EXERCISE GOAL
Word for word, return the entries listed below.

--- START ---

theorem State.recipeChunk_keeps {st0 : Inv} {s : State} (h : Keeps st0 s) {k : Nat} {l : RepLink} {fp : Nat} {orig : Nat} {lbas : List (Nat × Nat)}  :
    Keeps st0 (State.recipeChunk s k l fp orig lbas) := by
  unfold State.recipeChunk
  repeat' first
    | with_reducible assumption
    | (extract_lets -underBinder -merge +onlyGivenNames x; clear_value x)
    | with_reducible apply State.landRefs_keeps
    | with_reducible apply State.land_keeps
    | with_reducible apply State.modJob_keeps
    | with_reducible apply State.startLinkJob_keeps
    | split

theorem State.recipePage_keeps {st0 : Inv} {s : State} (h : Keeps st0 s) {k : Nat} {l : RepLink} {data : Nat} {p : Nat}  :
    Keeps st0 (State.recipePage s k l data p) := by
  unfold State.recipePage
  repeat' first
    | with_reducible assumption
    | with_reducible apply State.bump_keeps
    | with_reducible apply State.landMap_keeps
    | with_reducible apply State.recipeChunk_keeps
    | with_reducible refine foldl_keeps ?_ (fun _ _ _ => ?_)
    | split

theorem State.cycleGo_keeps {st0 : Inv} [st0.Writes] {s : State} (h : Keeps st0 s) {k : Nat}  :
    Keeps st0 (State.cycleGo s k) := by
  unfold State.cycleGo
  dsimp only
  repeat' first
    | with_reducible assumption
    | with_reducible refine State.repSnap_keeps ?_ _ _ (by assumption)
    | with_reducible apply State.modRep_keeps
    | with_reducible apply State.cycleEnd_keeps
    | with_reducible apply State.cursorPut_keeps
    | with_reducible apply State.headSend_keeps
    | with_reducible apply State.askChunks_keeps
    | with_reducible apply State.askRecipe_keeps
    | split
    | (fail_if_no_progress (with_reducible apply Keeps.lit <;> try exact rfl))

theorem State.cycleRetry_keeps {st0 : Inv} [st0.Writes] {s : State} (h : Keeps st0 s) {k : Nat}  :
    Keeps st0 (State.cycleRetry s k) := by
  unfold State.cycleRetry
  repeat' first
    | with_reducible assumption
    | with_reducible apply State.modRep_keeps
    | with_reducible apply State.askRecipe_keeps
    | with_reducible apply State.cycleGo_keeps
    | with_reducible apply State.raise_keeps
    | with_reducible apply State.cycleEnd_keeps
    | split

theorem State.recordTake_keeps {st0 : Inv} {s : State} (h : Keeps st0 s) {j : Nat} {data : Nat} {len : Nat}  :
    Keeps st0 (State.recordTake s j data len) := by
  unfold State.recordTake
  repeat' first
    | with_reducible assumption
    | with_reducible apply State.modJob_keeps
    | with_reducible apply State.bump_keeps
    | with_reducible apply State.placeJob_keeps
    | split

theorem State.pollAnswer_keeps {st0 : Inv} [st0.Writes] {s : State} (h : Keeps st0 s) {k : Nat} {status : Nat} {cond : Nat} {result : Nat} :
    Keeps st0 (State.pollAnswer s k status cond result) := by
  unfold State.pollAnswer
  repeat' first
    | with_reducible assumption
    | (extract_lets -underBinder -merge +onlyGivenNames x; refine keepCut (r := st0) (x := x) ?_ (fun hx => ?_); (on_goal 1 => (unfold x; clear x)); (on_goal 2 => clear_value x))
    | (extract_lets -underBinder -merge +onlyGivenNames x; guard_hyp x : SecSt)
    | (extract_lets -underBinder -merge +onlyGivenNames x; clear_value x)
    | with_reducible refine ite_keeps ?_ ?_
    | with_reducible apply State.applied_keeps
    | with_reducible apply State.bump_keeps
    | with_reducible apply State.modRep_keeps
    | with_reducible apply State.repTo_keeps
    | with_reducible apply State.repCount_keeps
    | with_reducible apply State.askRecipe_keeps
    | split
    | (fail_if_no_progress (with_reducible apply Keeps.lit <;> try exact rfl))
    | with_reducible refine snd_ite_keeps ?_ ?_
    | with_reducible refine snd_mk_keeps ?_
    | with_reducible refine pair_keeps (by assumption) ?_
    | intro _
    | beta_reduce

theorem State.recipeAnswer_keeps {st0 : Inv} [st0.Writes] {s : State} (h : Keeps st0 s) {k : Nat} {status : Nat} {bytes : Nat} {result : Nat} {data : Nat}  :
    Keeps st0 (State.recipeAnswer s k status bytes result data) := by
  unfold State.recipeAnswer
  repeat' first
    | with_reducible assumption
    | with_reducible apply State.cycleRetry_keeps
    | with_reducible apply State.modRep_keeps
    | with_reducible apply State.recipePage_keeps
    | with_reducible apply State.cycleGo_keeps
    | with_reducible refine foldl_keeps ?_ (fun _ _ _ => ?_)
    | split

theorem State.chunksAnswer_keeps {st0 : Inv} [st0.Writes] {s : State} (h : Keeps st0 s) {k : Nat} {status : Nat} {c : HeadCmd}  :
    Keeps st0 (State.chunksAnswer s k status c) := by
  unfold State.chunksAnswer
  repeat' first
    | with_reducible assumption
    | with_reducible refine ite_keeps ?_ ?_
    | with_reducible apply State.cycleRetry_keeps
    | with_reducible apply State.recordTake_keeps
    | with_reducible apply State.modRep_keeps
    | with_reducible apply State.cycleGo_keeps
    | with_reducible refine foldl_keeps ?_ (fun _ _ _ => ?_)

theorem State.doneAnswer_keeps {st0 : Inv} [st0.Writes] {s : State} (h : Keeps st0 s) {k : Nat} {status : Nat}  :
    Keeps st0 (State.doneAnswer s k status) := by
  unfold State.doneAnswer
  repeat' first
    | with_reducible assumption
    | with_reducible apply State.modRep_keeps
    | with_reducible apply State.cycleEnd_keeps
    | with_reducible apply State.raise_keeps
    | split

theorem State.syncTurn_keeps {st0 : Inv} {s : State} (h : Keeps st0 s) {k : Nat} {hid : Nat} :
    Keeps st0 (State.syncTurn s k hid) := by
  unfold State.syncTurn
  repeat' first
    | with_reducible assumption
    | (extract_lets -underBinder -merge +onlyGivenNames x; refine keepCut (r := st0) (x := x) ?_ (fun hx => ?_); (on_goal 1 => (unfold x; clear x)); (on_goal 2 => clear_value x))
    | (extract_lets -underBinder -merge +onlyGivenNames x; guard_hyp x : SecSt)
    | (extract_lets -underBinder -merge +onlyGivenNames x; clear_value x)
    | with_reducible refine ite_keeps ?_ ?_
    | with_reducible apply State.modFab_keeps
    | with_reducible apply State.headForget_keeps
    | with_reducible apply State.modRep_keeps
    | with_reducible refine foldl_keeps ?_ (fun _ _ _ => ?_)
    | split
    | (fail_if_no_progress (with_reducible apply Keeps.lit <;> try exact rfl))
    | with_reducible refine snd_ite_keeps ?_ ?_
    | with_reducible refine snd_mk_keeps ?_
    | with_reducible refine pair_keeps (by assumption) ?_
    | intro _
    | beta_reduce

--- END ---

TASK RESPONSE
theorem State.recipeChunk_keeps {st0 : Inv} {s : State} (h : Keeps st0 s) {k : Nat} {l : RepLink} {fp : Nat} {orig : Nat} {lbas : List (Nat × Nat)}  :
    Keeps st0 (State.recipeChunk s k l fp orig lbas) := by
  unfold State.recipeChunk
  repeat' first
    | with_reducible assumption
    | (extract_lets -underBinder -merge +onlyGivenNames x; clear_value x)
    | with_reducible apply State.landRefs_keeps
    | with_reducible apply State.land_keeps
    | with_reducible apply State.modJob_keeps
    | with_reducible apply State.startLinkJob_keeps
    | split

theorem State.recipePage_keeps {st0 : Inv} {s : State} (h : Keeps st0 s) {k : Nat} {l : RepLink} {data : Nat} {p : Nat}  :
    Keeps st0 (State.recipePage s k l data p) := by
  unfold State.recipePage
  repeat' first
    | with_reducible assumption
    | with_reducible apply State.bump_keeps
    | with_reducible apply State.landMap_keeps
    | with_reducible apply State.recipeChunk_keeps
    | with_reducible refine foldl_keeps ?_ (fun _ _ _ => ?_)
    | split

theorem State.cycleGo_keeps {st0 : Inv} [st0.Writes] {s : State} (h : Keeps st0 s) {k : Nat}  :
    Keeps st0 (State.cycleGo s k) := by
  unfold State.cycleGo
  dsimp only
  repeat' first
    | with_reducible assumption
    | with_reducible refine State.repSnap_keeps ?_ _ _ (by assumption)
    | with_reducible apply State.modRep_keeps
    | with_reducible apply State.cycleEnd_keeps
    | with_reducible apply State.cursorPut_keeps
    | with_reducible apply State.headSend_keeps
    | with_reducible apply State.askChunks_keeps
    | with_reducible apply State.askRecipe_keeps
    | split
    | (fail_if_no_progress (with_reducible apply Keeps.lit <;> try exact rfl))

theorem State.cycleRetry_keeps {st0 : Inv} [st0.Writes] {s : State} (h : Keeps st0 s) {k : Nat}  :
    Keeps st0 (State.cycleRetry s k) := by
  unfold State.cycleRetry
  repeat' first
    | with_reducible assumption
    | with_reducible apply State.modRep_keeps
    | with_reducible apply State.askRecipe_keeps
    | with_reducible apply State.cycleGo_keeps
    | with_reducible apply State.raise_keeps
    | with_reducible apply State.cycleEnd_keeps
    | split

theorem State.recordTake_keeps {st0 : Inv} {s : State} (h : Keeps st0 s) {j : Nat} {data : Nat} {len : Nat}  :
    Keeps st0 (State.recordTake s j data len) := by
  unfold State.recordTake
  repeat' first
    | with_reducible assumption
    | with_reducible apply State.modJob_keeps
    | with_reducible apply State.bump_keeps
    | with_reducible apply State.placeJob_keeps
    | split

theorem State.pollAnswer_keeps {st0 : Inv} [st0.Writes] {s : State} (h : Keeps st0 s) {k : Nat} {status : Nat} {cond : Nat} {result : Nat} :
    Keeps st0 (State.pollAnswer s k status cond result) := by
  unfold State.pollAnswer
  repeat' first
    | with_reducible assumption
    | (extract_lets -underBinder -merge +onlyGivenNames x; refine keepCut (r := st0) (x := x) ?_ (fun hx => ?_); (on_goal 1 => (unfold x; clear x)); (on_goal 2 => clear_value x))
    | (extract_lets -underBinder -merge +onlyGivenNames x; guard_hyp x : SecSt)
    | (extract_lets -underBinder -merge +onlyGivenNames x; clear_value x)
    | with_reducible refine ite_keeps ?_ ?_
    | with_reducible apply State.applied_keeps
    | with_reducible apply State.bump_keeps
    | with_reducible apply State.modRep_keeps
    | with_reducible apply State.repTo_keeps
    | with_reducible apply State.repCount_keeps
    | with_reducible apply State.askRecipe_keeps
    | split
    | (fail_if_no_progress (with_reducible apply Keeps.lit <;> try exact rfl))
    | with_reducible refine snd_ite_keeps ?_ ?_
    | with_reducible refine snd_mk_keeps ?_
    | with_reducible refine pair_keeps (by assumption) ?_
    | intro _
    | beta_reduce

theorem State.recipeAnswer_keeps {st0 : Inv} [st0.Writes] {s : State} (h : Keeps st0 s) {k : Nat} {status : Nat} {bytes : Nat} {result : Nat} {data : Nat}  :
    Keeps st0 (State.recipeAnswer s k status bytes result data) := by
  unfold State.recipeAnswer
  repeat' first
    | with_reducible assumption
    | with_reducible apply State.cycleRetry_keeps
    | with_reducible apply State.modRep_keeps
    | with_reducible apply State.recipePage_keeps
    | with_reducible apply State.cycleGo_keeps
    | with_reducible refine foldl_keeps ?_ (fun _ _ _ => ?_)
    | split

theorem State.chunksAnswer_keeps {st0 : Inv} [st0.Writes] {s : State} (h : Keeps st0 s) {k : Nat} {status : Nat} {c : HeadCmd}  :
    Keeps st0 (State.chunksAnswer s k status c) := by
  unfold State.chunksAnswer
  repeat' first
    | with_reducible assumption
    | with_reducible refine ite_keeps ?_ ?_
    | with_reducible apply State.cycleRetry_keeps
    | with_reducible apply State.recordTake_keeps
    | with_reducible apply State.modRep_keeps
    | with_reducible apply State.cycleGo_keeps
    | with_reducible refine foldl_keeps ?_ (fun _ _ _ => ?_)

theorem State.doneAnswer_keeps {st0 : Inv} [st0.Writes] {s : State} (h : Keeps st0 s) {k : Nat} {status : Nat}  :
    Keeps st0 (State.doneAnswer s k status) := by
  unfold State.doneAnswer
  repeat' first
    | with_reducible assumption
    | with_reducible apply State.modRep_keeps
    | with_reducible apply State.cycleEnd_keeps
    | with_reducible apply State.raise_keeps
    | split

theorem State.syncTurn_keeps {st0 : Inv} {s : State} (h : Keeps st0 s) {k : Nat} {hid : Nat} :
    Keeps st0 (State.syncTurn s k hid) := by
  unfold State.syncTurn
  repeat' first
    | with_reducible assumption
    | (extract_lets -underBinder -merge +onlyGivenNames x; refine keepCut (r := st0) (x := x) ?_ (fun hx => ?_); (on_goal 1 => (unfold x; clear x)); (on_goal 2 => clear_value x))
    | (extract_lets -underBinder -merge +onlyGivenNames x; guard_hyp x : SecSt)
    | (extract_lets -underBinder -merge +onlyGivenNames x; clear_value x)
    | with_reducible refine ite_keeps ?_ ?_
    | with_reducible apply State.modFab_keeps
    | with_reducible apply State.headForget_keeps
    | with_reducible apply State.modRep_keeps
    | with_reducible refine foldl_keeps ?_ (fun _ _ _ => ?_)
    | split
    | (fail_if_no_progress (with_reducible apply Keeps.lit <;> try exact rfl))
    | with_reducible refine snd_ite_keeps ?_ ?_
    | with_reducible refine snd_mk_keeps ?_
    | with_reducible refine pair_keeps (by assumption) ?_
    | intro _
    | beta_reduce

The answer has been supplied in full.